• [Data records]:

-- ==== Sys2Proof/Tests/Slice0.lean ====
section
/-! SUPPORT. Tests. The expected results of the step tests are the vectors of spec
95_test_vectors.md, named in each docstring; the words of the decode tests are written out from the
encodings of 30_encoding.md and of the instructions' own rules. -/

namespace Sys2Proof.Tests

open Sys2Proof.Machine Sys2Proof.Claims

/-! ### One step on a small state -/

/-- One assignment of a vector: a register, a byte of memory, the control state. -/
inductive Put where
  | a (v : Byte) | f (v : Byte) | b (v : Byte) | c (v : Byte) | d (v : Byte) | e (v : Byte)
  | h (v : Byte) | l (v : Byte) | af (v : Word) | bc (v : Word) | de (v : Word) | hl (v : Word)
  | sp (v : Word) | pc (v : Word) | ime (v : Bool) | ei (v : Bool) | bug (v : Bool)
  | mode (m : Mode) | mem (x : Word) (v : Byte)

/-- A state with one assignment made. -/
def put (s : State) : Put → State
  | .a v => { s with a := v }
  | .f v => { s with f := flagsOfByte v }
  | .b v => { s with b := v }
  | .c v => { s with c := v }
  | .d v => { s with d := v }
  | .e v => { s with e := v }
  | .h v => { s with h := v }
  | .l v => { s with l := v }
  | .af v => setAF s v
  | .bc v => setR16 s .bc v
  | .de v => setR16 s .de v
  | .hl v => setHL s v
  | .sp v => { s with sp := v }
  | .pc v => { s with pc := v }
  | .ime v => { s with ime := v }
  | .ei v => { s with eiPending := v }
  | .bug v => { s with haltBug := v }
  | .mode m => { s with mode := m }
  | .mem x v => memWrite s x v

/-- The state after reset with the assignments made. -/
def start (puts : List Put) : State := puts.foldl put State.reset

/-- One step from the start gives the start with the second assignments made, and nothing else. -/
def stepGives (before after : List Put) : Bool :=
  match step (start before) with
  | .next t => decide (t = after.foldl put (start before))
  | _ => false

/-- 95_test_vectors.md A8-5. -/
theorem test_adcAR8 : stepGives
    [.pc 0x0100, .mem 0x0100 0x88, .a 0xE1, .b 0x0F, .f 0x10]
    [.a 0xF1, .f 0x20, .pc 0x0101] = true := by
  decide

/-- 95_test_vectors.md A8-6. -/
theorem test_adcAR8_more : stepGives
    [.pc 0x0100, .mem 0x0100 0x8F, .a 0x80, .f 0x10]
    [.a 0x01, .f 0x10, .pc 0x0101] = true := by
  decide

/-- 95_test_vectors.md A8-7. -/
theorem test_adcAAtHL : stepGives
    [.pc 0x0100, .mem 0x0100 0x8E, .a 0x00, .hl 0xC000, .f 0x10, .mem 0xC000 0xFF]
    [.a 0x00, .f 0xB0, .pc 0x0101] = true := by
  decide

/-- 95_test_vectors.md A8-8. -/
theorem test_adcAN8 : stepGives
    [.pc 0x0100, .mem 0x0100 0xCE, .mem 0x0101 0x00, .a 0xFF, .f 0x10]
    [.a 0x00, .f 0xB0, .pc 0x0102] = true := by
  decide

/-- 95_test_vectors.md A8-1. -/
theorem test_addAR8 : stepGives
    [.pc 0x0100, .mem 0x0100 0x80, .a 0x3A, .b 0xC6, .f 0x00]
    [.a 0x00, .f 0xB0, .pc 0x0101] = true := by
  decide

• [Exercise]: Retype all of the records above, keeping them identical.

• [Exercise output]:
-- ==== Sys2Proof/Tests/Slice0.lean ====
section
/-! SUPPORT. Tests. The expected results of the step tests are the vectors of spec
95_test_vectors.md, named in each docstring; the words of the decode tests are written out from the
encodings of 30_encoding.md and of the instructions' own rules. -/

namespace Sys2Proof.Tests

open Sys2Proof.Machine Sys2Proof.Claims

/-! ### One step on a small state -/

/-- One assignment of a vector: a register, a byte of memory, the control state. -/
inductive Put where
  | a (v : Byte) | f (v : Byte) | b (v : Byte) | c (v : Byte) | d (v : Byte) | e (v : Byte)
  | h (v : Byte) | l (v : Byte) | af (v : Word) | bc (v : Word) | de (v : Word) | hl (v : Word)
  | sp (v : Word) | pc (v : Word) | ime (v : Bool) | ei (v : Bool) | bug (v : Bool)
  | mode (m : Mode) | mem (x : Word) (v : Byte)

/-- A state with one assignment made. -/
def put (s : State) : Put → State
  | .a v => { s with a := v }
  | .f v => { s with f := flagsOfByte v }
  | .b v => { s with b := v }
  | .c v => { s with c := v }
  | .d v => { s with d := v }
  | .e v => { s with e := v }
  | .h v => { s with h := v }
  | .l v => { s with l := v }
  | .af v => setAF s v
  | .bc v => setR16 s .bc v
  | .de v => setR16 s .de v
  | .hl v => setHL s v
  | .sp v => { s with sp := v }
  | .pc v => { s with pc := v }
  | .ime v => { s with ime := v }
  | .ei v => { s with eiPending := v }
  | .bug v => { s with haltBug := v }
  | .mode m => { s with mode := m }
  | .mem x v => memWrite s x v

/-- The state after reset with the assignments made. -/
def start (puts : List Put) : State := puts.foldl put State.reset

/-- One step from the start gives the start with the second assignments made, and nothing else. -/
def stepGives (before after : List Put) : Bool :=
  match step (start before) with
  | .next t => decide (t = after.foldl put (start before))
  | _ => false

/-- 95_test_vectors.md A8-5. -/
theorem test_adcAR8 : stepGives
    [.pc 0x0100, .mem 0x0100 0x88, .a 0xE1, .b 0x0F, .f 0x10]
    [.a 0xF1, .f 0x20, .pc 0x0101] = true := by
  decide

/-- 95_test_vectors.md A8-6. -/
theorem test_adcAR8_more : stepGives
    [.pc 0x0100, .mem 0x0100 0x8F, .a 0x80, .f 0x10]
    [.a 0x01, .f 0x10, .pc 0x0101] = true := by
  decide

/-- 95_test_vectors.md A8-7. -/
theorem test_adcAAtHL : stepGives
    [.pc 0x0100, .mem 0x0100 0x8E, .a 0x00, .hl 0xC000, .f 0x10, .mem 0xC000 0xFF]
    [.a 0x00, .f 0xB0, .pc 0x0101] = true := by
  decide

/-- 95_test_vectors.md A8-8. -/
theorem test_adcAN8 : stepGives
    [.pc 0x0100, .mem 0x0100 0xCE, .mem 0x0101 0x00, .a 0xFF, .f 0x10]
    [.a 0x00, .f 0xB0, .pc 0x0102] = true := by
  decide

/-- 95_test_vectors.md A8-1. -/
theorem test_addAR8 : stepGives
    [.pc 0x0100, .mem 0x0100 0x80, .a 0x3A, .b 0xC6, .f 0x00]
    [.a 0x00, .f 0xB0, .pc 0x0101] = true := by
  decide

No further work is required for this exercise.